The main takeaway is that this work shows how to wire conjunctive networks from AND gates to hit any target number of stable steady states, using a combinatorial count straight off the graph structure. That is the concrete new piece: a design rule that scales to arbitrary multistationarity without having to solve the full system each time. They also note that AND gates have already been built experimentally, which gives the construction a direct path to synthetic biology applications rather than staying purely theoretical. That link is the part that feels useful and grounded. The soft spot is the step from the discrete wiring diagram to the continuous differential equations. The claim is that the combinatorial prediction gives the exact number of stable equilibria, but this only holds if every predicted state is asymptotically stable, unique, and no extra equilibria sneak in when the logical AND is replaced by a smooth approximation such as Hill-function products. Without an explicit argument using monotonicity, contraction, or a Lyapunov function on the positive orthant, the count could over- or under-shoot once the model is made continuous. That is the load-bearing assumption and it needs to be checked in the full text. The paper is aimed at mathematical and synthetic biologists who already work on multistationarity or circuit design. A reader looking for a practical blueprint to engineer multiple phenotypes will get something they can try; someone deep in the logic-gate literature will see it as a clean extension rather than a revolution. It deserves a serious referee because the proposal is specific, the experimental hook is real, and the combinatorial angle is worth verifying even if the ODE correspondence needs tightening. I would send it out for review.

Referee Report

1 major / 2 minor

Summary. The manuscript proposes conjunctive networks—systems of differential equations built from AND gates—as a modular construction to realize an arbitrary number of stable steady states. It asserts that combinatorial analysis of the wiring diagram suffices to predict this number exactly, and notes that AND gates have been experimentally realized in gene networks, thereby offering a design principle for synthetic circuits with multiple phenotypes.

Significance. If the combinatorial count is shown to match the number of asymptotically stable equilibria of the continuous conjunctive system, the work would supply a concrete, modular route to multistationarity that leverages existing experimental AND-gate implementations. This could be useful for synthetic biology applications aiming at multiple phenotypes. The significance is currently limited by the absence of an explicit theorem establishing the discrete-to-continuous correspondence.

major comments (1)

[Abstract / main results] Abstract and central claim: the assertion that combinatorial tools applied to the wiring diagram predict the exact number of stable steady states in the underlying system of differential equations lacks an explicit theorem or proof (e.g., via monotonicity, contraction, or Lyapunov analysis on the positive orthant) showing that each combinatorially predicted state is a unique asymptotically stable equilibrium and that no extraneous equilibria exist. Without this link the arbitrary-number claim for the DE systems remains unverified.

minor comments (2)

[Abstract] The abstract contains the repeated phrase 'systems of differential equations equations'; this typographical error should be corrected.
[Introduction] The definition of 'conjunctive networks' and the precise mapping from AND-gate wiring diagrams to the ODE right-hand sides should be stated explicitly in the introduction or methods section for clarity.

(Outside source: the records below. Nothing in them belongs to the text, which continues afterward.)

-- ==== Sys2Proof/Machine/Ops.lean ====
section
/-! DEFINITION. The named operations every block uses: block updates, tables sorted by key, saturating counts,
bytes, raising a notice (R187), offering a fault (R191) and placing a reply (R177, R178). -/

namespace Sys2Proof.Machine

/-! ## Replacing one block of the state -/

def State.setPending (s : State) (q : List Instr) : State := { s with pending := q }
def State.setPhase (s : State) (n : Nat) : State := { s with phase := n }
def State.setPins (s : State) (b : Pins) : State := { s with pins := b }
def State.setControl (s : State) (b : Control) : State := { s with control := b }
def State.setParams (s : State) (b : Params) : State := { s with params := b }
def State.setPos (s : State) (b : PositionUnit) : State := { s with pos := b }
def State.setLine (s : State) (b : LaneLine) : State := { s with line := b }
def State.setClaim (s : State) (b : ClaimEngine) : State := { s with claim := b }
def State.setResp (s : State) (b : LaneResponder) : State := { s with resp := b }
def State.setCache (s : State) (b : PeerCache) : State := { s with cache := b }
def State.setMotion (s : State) (b : Motion) : State := { s with motion := b }
def State.setOrders (s : State) (b : OrderQueue) : State := { s with orders := b }
def State.setLift (s : State) (b : LiftUnit) : State := { s with lift := b }
def State.setPort (s : State) (b : HostPort) : State := { s with port := b }
def State.setNotice (s : State) (b : NoticeUnit) : State := { s with notice := b }
/-- The claim record is replaced more often than the rest of the Claim Engine. -/
def State.setRecord (s : State) (r : ClaimRecord) : State := s.setClaim { s.claim with record := r }

/-! ## Tables by number: sorted by strictly rising keys -/

def Table.find {α : Type} (t : Table α) (k : Nat) : Option α :=
  match t with
  | [] => none
  | (j, v) :: rest => if j == k then some v else Table.find rest k

def Table.insert {α : Type} (t : Table α) (k : Nat) (v : α) : Table α :=
  match t with
  | [] => [(k, v)]
  | (j, w) :: rest =>
      if k < j then (k, v) :: (j, w) :: rest
      else if j == k then (k, v) :: rest
      else (j, w) :: Table.insert rest k v

def Table.erase {α : Type} (t : Table α) (k : Nat) : Table α := t.filter (fun e => e.1 != k)

/-- The canonical form: keys strictly rising. -/
def Table.wf {α : Type} (t : Table α) : Bool := decide (t.Pairwise (fun e f => e.1 < f.1))

/-- A set of numbers kept as a strictly rising list. -/
def insertNum (l : List Nat) (k : Nat) : List Nat :=
  match l with
  | [] => [k]
  | j :: rest => if k < j then k :: j :: rest else if j == k then j :: rest else j :: insertNum rest k

/-! ## Counts -/

/-- Counters stop at their top value (00, Counters). -/
def satAdd (top n k : Nat) : Nat := min top (n + k)

def top16 : Nat := 65535

/-- A 16-bit count, incremented. -/
def inc16 (n : Nat) : Nat := satAdd top16 n 1

/-- ceil(x / y). -/
def ceilDiv (x y : Nat) : Nat := (x + y - 1) / y

/-- The value brought into lo..hi. -/
def clamp (lo hi v : Nat) : Nat := min hi (max lo v)

/-- The integer square root by bits, from bit `n - 1` down, over the partial root `r`. -/
def isqrtFrom (x : Nat) : Nat → Nat → Nat
  | 0, r => r
  | n + 1, r => isqrtFrom x n (if (r + 2 ^ n) * (r + 2 ^ n) ≤ x then r + 2 ^ n else r)

/-- isqrt rounds down (00, Units); its arguments stay below 2^32 (R133). -/
def isqrt (x : Nat) : Nat := isqrtFrom x 16 0

/-! ## Bytes -/

def byte (n : Nat) : List Byte := [BitVec.ofNat 8 n]

/-- Two bytes, low byte first (00, Byte order). -/
def bytes2 (n : Nat) : List Byte := [BitVec.ofNat 8 n, BitVec.ofNat 8 (n / 256)]

/-- Four bytes, low byte first. -/
def bytes4 (n : Nat) : List Byte := bytes2 (n % 65536) ++ bytes2 (n / 65536)

/-- A 16-bit two's complement value (R186). -/
def signed16 (e : Int) : Nat := (e % 65536).toNat

/-- The bits of a byte, least significant first (R35). -/
def byteBits (b : Byte) : List Bool := (List.range 8).map (fun i => b.getLsbD i)

/-- The byte that up to eight bits give, least significant first. -/
def bitsByte (l : List Bool) : Byte := BitVec.ofNat 8 (l.foldr (fun b n => b.toNat + 2 * n) 0)

/-- Bits gathered into bytes, eight at a time, least significant first; `fuel` bounds the number of bytes. -/
def gather : Nat → List Bool → List Byte
  | 0, _ => []
  | fuel + 1, l => if l.length < 8 then [] else bitsByte (l.take 8) :: gather fuel (l.drop 8)

/-! ## Codes (R56, R58) -/

def Direction.code : Direction → Nat
  | .forward => 0
  | .reverse => 1

def StationState.code : StationState → Nat
  | .setup => 0
  | .joining => 1
  | .running => 2
  | .halted => 3

def Mark.code : Mark → Nat
  | .reserved => 0
  | .occupied => 1

def Reason.code : Reason → Nat
  | .heldReserved => 1
  | .heldOccupied => 2
  | .precedence => 3
  | .edition => 4

def loadCode : LoadClass → Nat
  | .empty => 0
  | .light => 1
  | .heavy => 2

def EndAction.code : EndAction → Nat
  | .none => 0
  | .lift => 1
  | .lower => 2

def OrderState.code : OrderState → Nat
  | .queued => 0
  | .active => 1
  | .suspended => 2
  | .finishing => 3

def Body.kind : Body → Nat
  | .beacon _ => 1
  | .claim _ _ _ _ _ => 2
  | .object _ _ _ _ _ => 3
  | .withdraw _ => 4
  | .release _ => 5
  | .enquire _ => 6
  | .relay _ => 7

/-- The codes of the notice kinds (R186). -/
def NoticeKind.code : NoticeKind → Nat
  | .holdConflict => 1 | .positionConflict => 2 | .positionLost => 3 | .overrun => 4 | .obstacle => 5
  | .driveStall => 6 | .duplicateStation => 7 | .yieldNeeded => 8 | .waitExpired => 9 | .liftTimeout => 10
  | .orderFailed => 11 | .editionMismatch => 12 | .lineDegraded => 13 | .orderDone => 14
  | .orderCancelled => 15 | .orderActive => 16 | .stateChanged => 17 | .relayReceived => 18
  | .loadUpgraded => 19 | .noticesLost => 20 | .drift => 21 | .tagMissed => 22 | .tagUnmapped => 23
  | .capEntry => 24 | .relayDiscarded => 25

/-- The classes of the notice kinds (R186). -/
def NoticeKind.class : NoticeKind → Nat
  | .holdConflict | .positionConflict | .positionLost | .overrun | .obstacle | .driveStall
  | .duplicateStation => 3
  | .yieldNeeded | .waitExpired | .liftTimeout | .orderFailed | .editionMismatch | .lineDegraded => 2
  | .orderDone | .orderCancelled | .orderActive | .stateChanged | .relayReceived | .loadUpgraded
  | .noticesLost => 1
  | .drift | .tagMissed | .tagUnmapped | .capEntry | .relayDiscarded => 0

def NoticeKind.all : List NoticeKind :=
  [.holdConflict, .positionConflict, .positionLost, .overrun, .obstacle, .driveStall, .duplicateStation,
   .yieldNeeded, .waitExpired, .liftTimeout, .orderFailed, .editionMismatch, .lineDegraded,
   .orderDone, .orderCancelled, .orderActive, .stateChanged, .relayReceived, .loadUpgraded, .noticesLost,
   .drift, .tagMissed, .tagUnmapped, .capEntry, .relayDiscarded]

/-- Fault kinds use the notice kind codes, with RX_OVERRUN 26 and TX_OVERFLOW 27 (R191). -/
def FaultKind.code : FaultKind → Nat
  | .holdConflict => 1 | .positionConflict => 2 | .positionLost => 3 | .overrun => 4 | .obstacle => 5
  | .driveStall => 6 | .duplicateStation => 7 | .liftTimeout => 10 | .rxOverrun => 26 | .txOverflow => 27

/-- A detail that names two values: the first in the low byte, the second in the high byte (R58). -/
def pairDetail (x y : Nat) : Nat := x + 256 * y

/-! ## Notices (R186, R187) -/

/-- A notice of a kind raised at time `t`, with no optional field. -/
def Notice.plain (kind : NoticeKind) (t : Nat) : Notice :=
  { kind := kind, time := t, tag := none, seg := none, station := none, detail := none, payload := none }

/-- R187: a disabled kind is gone; a full queue counts the loss; otherwise the notice joins at the tail. -/
def NoticeUnit.raise (u : NoticeUnit) (n : Notice) : NoticeUnit :=
  if u.disabled.contains n.kind then u
  else if u.queue.length < 32 then { u with queue := u.queue ++ [n] }
  else { u with lost := satAdd 255 u.lost 1 }

def State.raise (s : State) (n : Notice) : State := s.setNotice (s.notice.raise n)

/-- The notice time stamp of the moment (R186). -/
def State.now (s : State) : Nat := s.notice.now

/-! ## The Fault Record (R191) -/

/-- What an offering rule names of a fault besides its kind and time. -/
structure FaultOffer where
  kind : FaultKind
  time : Nat
  station : Option Nat
  seg : Option Nat
  detail : Option Nat
  deriving DecidableEq, Repr

/-- R191: captured by an empty record, otherwise counted as a further fault. -/
def State.offerFault (s : State) (f : FaultOffer) : State :=
  match s.notice.fault with
  | some r => s.setNotice { s.notice with fault := some { r with overflow := true, further := satAdd 255 r.further 1 } }
  | none =>
      s.setNotice
        { s.notice with
          fault := some
            { kind := f.kind, time := f.time,
              centreSeg := (s.pos.centre.map Centre.seg).getD 0,
              centreOffset := (s.pos.centre.map (fun c => c.offset / 1000)).getD 0,
              commanded := s.motion.commanded, station := f.station, seg := f.seg, detail := f.detail,
              overflow := false, further := 0 } }

/-! ## Sets kept in a fixed order -/

def Cause.all : List Cause :=
  [.positionConflict, .positionLost, .duplicateStation, .holdConflict, .obstacle, .overrun, .driveStall, .stop]

/-- A cause joins the set; the set holds at most one of each (section 2.4). -/
def addCause (l : List Cause) (c : Cause) : List Cause :=
  Cause.all.filter (fun x => x == c || l.contains x)

def StopMember.all : List StopMember := [.yield, .waitLimit, .cancel, .front]

def addMember (l : List StopMember) (m : StopMember) : List StopMember :=
  StopMember.all.filter (fun x => x == m || l.contains x)

/-- A cause leaves the halting cause set, in any state, with no notice and no change of state (R28). -/
def State.dropCause (s : State) (c : Cause) : State :=
  s.setControl { s.control with causes := s.control.causes.filter (fun x => x != c) }

/-! ## Service stop requests (R142) -/

/-- A member joins the requests; the zero time starts when it joins an empty set. -/
def State.askStop (s : State) (m : StopMember) : State :=
  s.setMotion
    { s.motion with
      requests := addMember s.motion.requests m
      stopZero := if s.motion.requests.isEmpty then 0 else s.motion.stopZero }

/-- A member leaves the requests with no completion report. -/
def State.withdrawStop (s : State) (m : StopMember) : State :=
  s.setMotion { s.motion with requests := s.motion.requests.filter (fun x => x != m) }

/-! ## The reply slot (R177, R178) -/

/-- A reply replaces the slot's content; an unread reply lost by it is counted at this moment (R177). -/
def State.placeReply (s : State) (r : Reply) : State :=
  let lost :=
    match s.port.slot with
    | .empty => false
    | .pending c => c.overwrites
    | .full _ => true
  s.setPort
    { s.port with
      slot := .full r
      overwritten := if lost then inc16 s.port.overwritten else s.port.overwritten }

end Sys2Proof.Machine
end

Simulated Author's Rebuttal

1 responses · 0 unresolved

We thank the referee for their thoughtful review and for recognizing the potential utility of conjunctive networks as a modular design principle for multistationarity in synthetic biology. We address the central concern regarding the explicit link between combinatorial predictions and the continuous dynamics below.

read point-by-point responses

Referee: [Abstract / main results] Abstract and central claim: the assertion that combinatorial tools applied to the wiring diagram predict the exact number of stable steady states in the underlying system of differential equations lacks an explicit theorem or proof (e.g., via monotonicity, contraction, or Lyapunov analysis on the positive orthant) showing that each combinatorially predicted state is a unique asymptotically stable equilibrium and that no extraneous equilibria exist. Without this link the arbitrary-number claim for the DE systems remains unverified.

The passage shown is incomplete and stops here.